[Data extract Boundary: Start]
-- ==== Sys2Proof/Machine/NetState.lean ====
section
/-!
DEFINITION. The state of the timetable arbiters (R310 to R323), the Morgo and Ethernet ports, the mesh and line time
(R386 to R417), the collectives (R418 to R438) and recovery (R439 to R466).
-/

namespace Sys2Proof.Machine

/-! ### Arbiters -/

/-- One copy of a timetable, its quotas and its background mask (R312, R322). -/
structure Timetable where
  /-- R322. TT_ACT or TT_SHD, 16 words of 32 bits. Reset: R323. -/
  slots : Vector Word (2 ^ 4)
  /-- R322. TT_TOK_ACT or TT_TOK_SHD, 4 words of 32 bits. Reset: R323. -/
  tok : Vector Word (2 ^ 2)
  /-- R322. TT_BG_ACT or TT_BG_SHD, 16 bits. Reset: R323. -/
  bg : BitVec 16
  deriving DecidableEq, Repr

/-- A request in a requester's queue (R311): the requester and, at an HBM pseudo-channel, the bank and the row it needs. -/
structure ArbReq where
  who : BitVec 4
  bank : BitVec 5
  row : BitVec 16
  deriving DecidableEq, Repr

/-- One arbiter (R314): tokens left in the window by requester, lastbg, and the grant not carried out yet. -/
structure Arb where
  /-- R314. Tokens used in the present window by requester. Reset: none. -/
  used : Sparse Nat
  /-- R314. lastbg, 4 bits. Reset: 0xF. -/
  lastbg : BitVec 4
  /-- R319. The grant of the next slot: requester. Reset: none. -/
  grant : Option (BitVec 4)
  /-- R311. The requesters' queues, in the order in which requests were registered. Reset: empty. -/
  queue : List ArbReq
  /-- R284, R313. By bank, its open row and the slot of its activation. Reset: none. -/
  rows : Sparse (BitVec 16 × Nat)
  /-- R284. Slots of the activations of the last 12 ns. Reset: none. -/
  acts : List Nat
  deriving DecidableEq, Repr

/-- A block of arbiters that share a clock and tables (R310, R322). -/
structure ArbBlock where
  /-- R322. TT_VER, 32 bits. Reset: 0x0000_0000. -/
  ver : BitVec 32
  /-- R322. TT_STATUS.PENDING. Reset: 0. -/
  pending : Bool
  /-- R322. TT_STATUS.SLOT, 6 bits. Reset: 0x00. -/
  slot : BitVec 6
  /-- R310. The model's own count of the slots begun. Reset: 0. -/
  count : Nat
  /-- R321. Active copies. Reset: R323. -/
  act : Timetable
  /-- R321. Shadow copies. Reset: R323. -/
  shd : Timetable
  /-- R314. The arbiters by number; an unlisted one is as at reset. Reset: none listed. -/
  arbs : Sparse Arb
  deriving DecidableEq, Repr

def Arb.init : Arb := ⟨[], 0xF, none, [], [], []⟩

/-- The HBM defaults (R323). -/
def Timetable.hbm : Timetable where
  slots := #v[0x1B, 0, 0x18, 0, 0x19, 0, 0x18, 0, 0x1B, 0, 0x18, 0, 0x19, 0, 0x18, 0]
  tok := #v[0x40404040, 0x40404040, 0x40404040, 0x00000840]
  bg := 0x3000

/-- The Morgo egress defaults (R323). -/
def Timetable.morgo : Timetable where
  slots := #v[0x10001014, 0x10001000, 0x10001000, 0x10001000, 0x10001000, 0x10001000, 0x10001000, 0x10001000,
    0x10001000, 0x10001000, 0x10001000, 0x10001000, 0x10001000, 0x10001000, 0x10001000, 0x10001000]
  tok := #v[0x40104040, 0x00000004, 0, 0]
  bg := 0

/-- The reduction-engine defaults (R323). -/
def Timetable.col : Timetable where
  slots := Vector.replicate _ 0
  tok := #v[0x40404040, 0x40404040, 0, 0]
  bg := 0

def ArbBlock.init (t : Timetable) : ArbBlock := ⟨0, false, 0, 0, t, t, []⟩

/-! ### Ports -/

/-- A data frame kept for replay or buffered (R387, R388): virtual channel, SEQ, poison mask and the flit's 256 bytes. -/
structure Flit where
  vc : Bool
  seq : BitVec 12
  pmask : BitVec 32
  data : List Byte
  deriving DecidableEq, Repr

/-- A lane switch agreed and not applied yet (R392): the active lane and the frame SEQ. -/
structure LaneMove where
  lane : BitVec 4
  seq : BitVec 12
  deriving DecidableEq, Repr

/-- A Morgo port (R386 to R400, R416). -/
structure LnkPort where
  /-- R416. LNK_PORT_STATUS.STATE, 4 bits. Reset: 0x0. -/
  state : BitVec 4
  /-- R416. LNK_PORT_STATUS.LEVEL, 4 bits. Reset: 0x0. -/
  level : BitVec 4
  /-- R416. LNK_PORT_STATUS.REASON, 4 bits. Reset: 0x0. -/
  reason : BitVec 4
  /-- R416. LNK_PORT_STATUS.SPARES_TX, 2 bits. Reset: 0. -/
  sparesTx : BitVec 2
  /-- R416. LNK_PORT_STATUS.SPARES_RX, 2 bits. Reset: 0. -/
  sparesRx : BitVec 2
  /-- R416. LNK_PORT_STATUS.LANEMAP, receive direction, 16 bits. Reset: 0x0000. -/
  laneMap : BitVec 16
  /-- R392. Active lanes on a spare in the transmit direction, 16 bits. Reset: 0x0000. -/
  laneMapTx : BitVec 16
  /-- R416. LNK_PORT_ERR.DROP, 8 bits. Reset: 0x00. -/
  drop : BitVec 8
  /-- R416. LNK_PORT_ERR.REPLAY, 8 bits. Reset: 0x00. -/
  replay : BitVec 8
  /-- R416. LNK_PORT_ERR.CORR, 16 bits. Reset: 0x0000. -/
  corr : BitVec 16
  /-- R416. LNK_PLAN_ACT, 32 bits. Reset: 0x0000_0000 (DESIGN CHOICE 1). -/
  planAct : BitVec 32
  /-- R416. LNK_PLAN_SHD, 32 bits. Reset: 0x0000_0000 (DESIGN CHOICE 1). -/
  planShd : BitVec 32
  /-- R416. LNK_PORT_PEER, 32 bits. Reset: 0x0000_0000. -/
  peer : BitVec 32
  /-- R416. LNK_PORT_CFG, 32 bits. Reset: 0x0000_0040. -/
  cfg : BitVec 32
  /-- R388. SEQ expected next, 12 bits. Reset: 0. -/
  rxSeq : BitVec 12
  /-- R388. SEQ of the next data frame sent, 12 bits. Reset: 0. -/
  txSeq : BitVec 12
  /-- R388. Replay buffer of at most 1,024 frames, oldest first. Reset: empty. -/
  buf : List Flit
  /-- R388. Times in a row the oldest frame has been replayed. Reset: 0. -/
  replays : Nat
  /-- R391. Flits received and not forwarded, on VC0 and VC1, at most 512 each. Reset: none. -/
  rx0 : List Flit
  rx1 : List Flit
  /-- R391. Credits held for VC0 and VC1. Reset: 512 each (DEDUCED 20). -/
  cr0 : Nat
  cr1 : Nat
  /-- R392. Line times [ns] of the corrected symbols of a lane in the last 1,000,000 ns. Reset: none. -/
  laneErr : Sparse (List Nat)
  /-- R393. Receive lanes without lock (0 to 15) that are in service. Reset: none. -/
  noLock : List Nat
  /-- R393. Lanes of the receive direction that have lost lock since training. Reset: 0. -/
  lostLock : Nat
  /-- R392. Lane moves of the receive direction in progress. Reset: none. -/
  movesRx : List LaneMove
  /-- R392. Lane moves of the transmit direction in progress. Reset: none. -/
  movesTx : List LaneMove
  /-- R395. Line time [ns] of the last HEARTBEAT received. Reset: 0. -/
  hbAt : Nat
  /-- R395. Line time [ns] of the last HEARTBEAT sent. Reset: 0. -/
  hbSent : Nat
  /-- R395. Hold state in the last HEARTBEAT. Reset: 0. -/
  peerHold : BitVec 4
  /-- R411. Distance to the root the neighbour advertises. Reset: none. -/
  peerDist : Option Nat
  /-- R404. Port states the neighbour reported (PEER_PORTS). Reset: none. -/
  peerPorts : List (BitVec 4)
  /-- R398. A partner has trained. Reset: 0. -/
  trained : Bool
  /-- R398. This end has answered ACCEPT. Reset: 0. -/
  accepted : Bool
  /-- R398. The other end has answered ACCEPT. Reset: 0. -/
  peerAccepted : Bool
  /-- R398. Line time [ns] at which training began. Reset: 0. -/
  trainAt : Nat
  /-- R407. Line time [ns] of the last LNK_TRANSIT_DROP. Reset: none. -/
  dropEvt : Option Nat
  deriving DecidableEq, Repr

/-- A RoCEv2 queue pair (R409). -/
structure QueuePair where
  port : Bool
  peer : Nat
  /-- R529. It is in the error state. -/
  failed : Bool
  deriving DecidableEq, Repr

/-- A memory region of the RDMA engine (R409). -/
structure MemRegion where
  base : Nat
  len : Nat
  key : BitVec 32
  deriving DecidableEq, Repr

/-- RDMA work the reduction engine has posted (R409, R431): identifier, queue pair, and the operation it serves. -/
structure RdmaWork where
  id : Nat
  qp : Nat
  group : Nat
  n : Nat
  slot : Nat
  deriving DecidableEq, Repr

/-- Ports, mesh, Ethernet and line time (R386 to R417). -/
structure LnkState where
  /-- R386. Ports LNK0 to LNK5; entries 6 and 7 name no port. Reset: see its lines. -/
  ports : Vector LnkPort (2 ^ 3)
  /-- R416. LNK_PLAN_VER.VER, 30 bits. Reset: 0. -/
  planVer : BitVec 30
  /-- R416. LNK_PLAN_VER.PENDING. Reset: 0. -/
  planPending : Bool
  /-- R416. LNK_RT_VER.VER, 30 bits. Reset: 0. -/
  rtVer : BitVec 30
  /-- R416. LNK_RT_VER.COPY. Reset: 0. -/
  rtCopy : Bool
  /-- R416. LNK_RT_INDEX.BLOCK, 10 bits. Reset: 0x000. -/
  rtIndex : BitVec 10
  /-- R404. Module ID for which both copies were filled in dimension order. Reset: 0x0000 (DESIGN CHOICE 1). -/
  rtBase : BitVec 15
  /-- R406. Copy 0, written blocks of eight entries; an unlisted block is as filled in dimension order. Reset: none. -/
  rt0 : Sparse Word
  /-- R406. Copy 1, as copy 0. Reset: none. -/
  rt1 : Sparse Word
  /-- R416. LNK_LT_STATUS.STATE, 4 bits. Reset: 0x0. -/
  ltState : BitVec 4
  /-- R416. LNK_LT_STATUS.PARENT, 3 bits. Reset: 0. -/
  ltParent : BitVec 3
  /-- R416. LNK_LT_STATUS.DIST, 6 bits. Reset: 0x00. -/
  ltDist : BitVec 6
  /-- R416. LNK_LT_STATUS.OFFSET [1/8 ns], 16 bits. Reset: 0x0000. -/
  ltOffset : BitVec 16
  /-- R416. LNK_LT_ROOT, 32 bits. Reset: 0x7FFF_7FFF. -/
  ltRoot : BitVec 32
  /-- R411. Rate correction [ppm], signed. Reset: 0. -/
  ltRate : Int
  /-- R411. Line time the rate correction has added and not applied yet [1e-6 of 1/8 ns]. Reset: 0. -/
  ltFrac : Nat
  /-- R411. t1 of the LT_SYNC sent and not answered [1/8 ns]. Reset: none. -/
  ltSent : Option Nat
  /-- R411. Lane delay difference by port [1/8 ns], signed. Reset: 0. -/
  ltAsym : Sparse Int
  /-- R395. Line time [ns] at which the last probe returned. Reset: 0. -/
  wdFed : Nat
  /-- R395. Probes sent and not returned. Reset: 0. -/
  probes : Nat
  /-- R395. The watchdog has expired. Reset: 0. -/
  wdExpired : Bool
  /-- R416. LNK_ETH_STATUS.REFUSED, 8 bits. Reset: 0x00. -/
  ethRefused : BitVec 8
  /-- R416. LNK_ETH_STATUS.SPEED0, 2 bits. Reset: 0. -/
  speed0 : BitVec 2
  /-- R416. LNK_ETH_STATUS.SPEED1, 2 bits. Reset: 0. -/
  speed1 : BitVec 2
  /-- R408. Priorities paused on ETH0, 8 bits. Reset: 0x00. -/
  pause0 : BitVec 8
  /-- R408. Priorities paused on ETH1, 8 bits. Reset: 0x00. -/
  pause1 : BitVec 8
  /-- R408. Rate reductions in force by queue pair. Reset: none. -/
  cnp : Sparse Nat
  /-- R409. Queue pairs by number. Reset: none. -/
  qps : Sparse QueuePair
  /-- R409. Memory regions by number. Reset: none. -/
  regions : Sparse MemRegion
  /-- R409. RDMA work posted and not completed. Reset: none. -/
  work : List RdmaWork
  /-- R444. Keys (ORIGIN, OSEQ) of the last 256 HOLD messages, newest first. Reset: none. -/
  holdKeys : List (Nat × Nat)
  deriving DecidableEq, Repr

def LnkPort.init : LnkPort where
  state := 0
  level := 0
  reason := 0
  sparesTx := 0
  sparesRx := 0
  laneMap := 0
  laneMapTx := 0
  drop := 0
  replay := 0
  corr := 0
  planAct := 0
  planShd := 0
  peer := 0
  cfg := 0x40
  rxSeq := 0
  txSeq := 0
  buf := []
  replays := 0
  rx0 := []
  rx1 := []
  cr0 := 512
  cr1 := 512
  laneErr := []
  noLock := []
  lostLock := 0
  movesRx := []
  movesTx := []
  hbAt := 0
  hbSent := 0
  peerHold := 0
  peerDist := none
  peerPorts := []
  trained := false
  accepted := false
  peerAccepted := false
  trainAt := 0
  dropEvt := none

def LnkState.init : LnkState where
  ports := Vector.replicate _ LnkPort.init
  planVer := 0
  planPending := false
  rtVer := 0
  rtCopy := false
  rtIndex := 0
  rtBase := 0
  rt0 := []
  rt1 := []
  ltState := 0
  ltParent := 0
  ltDist := 0
  ltOffset := 0
  ltRoot := 0x7FFF7FFF
  ltRate := 0
  ltFrac := 0
  ltSent := none
  ltAsym := []
  wdFed := 0
  probes := 0
  wdExpired := false
  ethRefused := 0
  speed0 := 0
  speed1 := 0
  pause0 := 0
  pause1 := 0
  cnp := []
  qps := []
  regions := []
  work := []
  holdKeys := []

/-! ### Collectives -/

/-- A group-table entry (R421): header words 0 to 15, member word i at 16 + i; an unlisted word is 0. -/
abbrev GEntry := Sparse Word

/-- Where a local contribution comes from (R424, R452): a fused part or an LCOLL of a cell, or firmware's job-epoch
reduction. -/
inductive Origin where
  | part (cell : CellId)
  | lcoll (cell : CellId)
  | epoch
  deriving DecidableEq, Repr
[Data extract Boundary: End]
What is needed -> Using only the listing above, restate exactly the lines from the line containing "ns]. Reset: 0. -/" through the line containing "ns], signed. Reset: 0. -/", both included.

Solution to this problem ->
  /-- R411. Line time the rate correction has added and not applied yet [1e-6 of 1/8 ns]. Reset: 0. -/
  ltFrac : Nat
  /-- R411. t1 of the LT_SYNC sent and not answered [1/8 ns]. Reset: none. -/
  ltSent : Option Nat
  /-- R411. Lane delay difference by port [1/8 ns], signed. Reset: 0. -/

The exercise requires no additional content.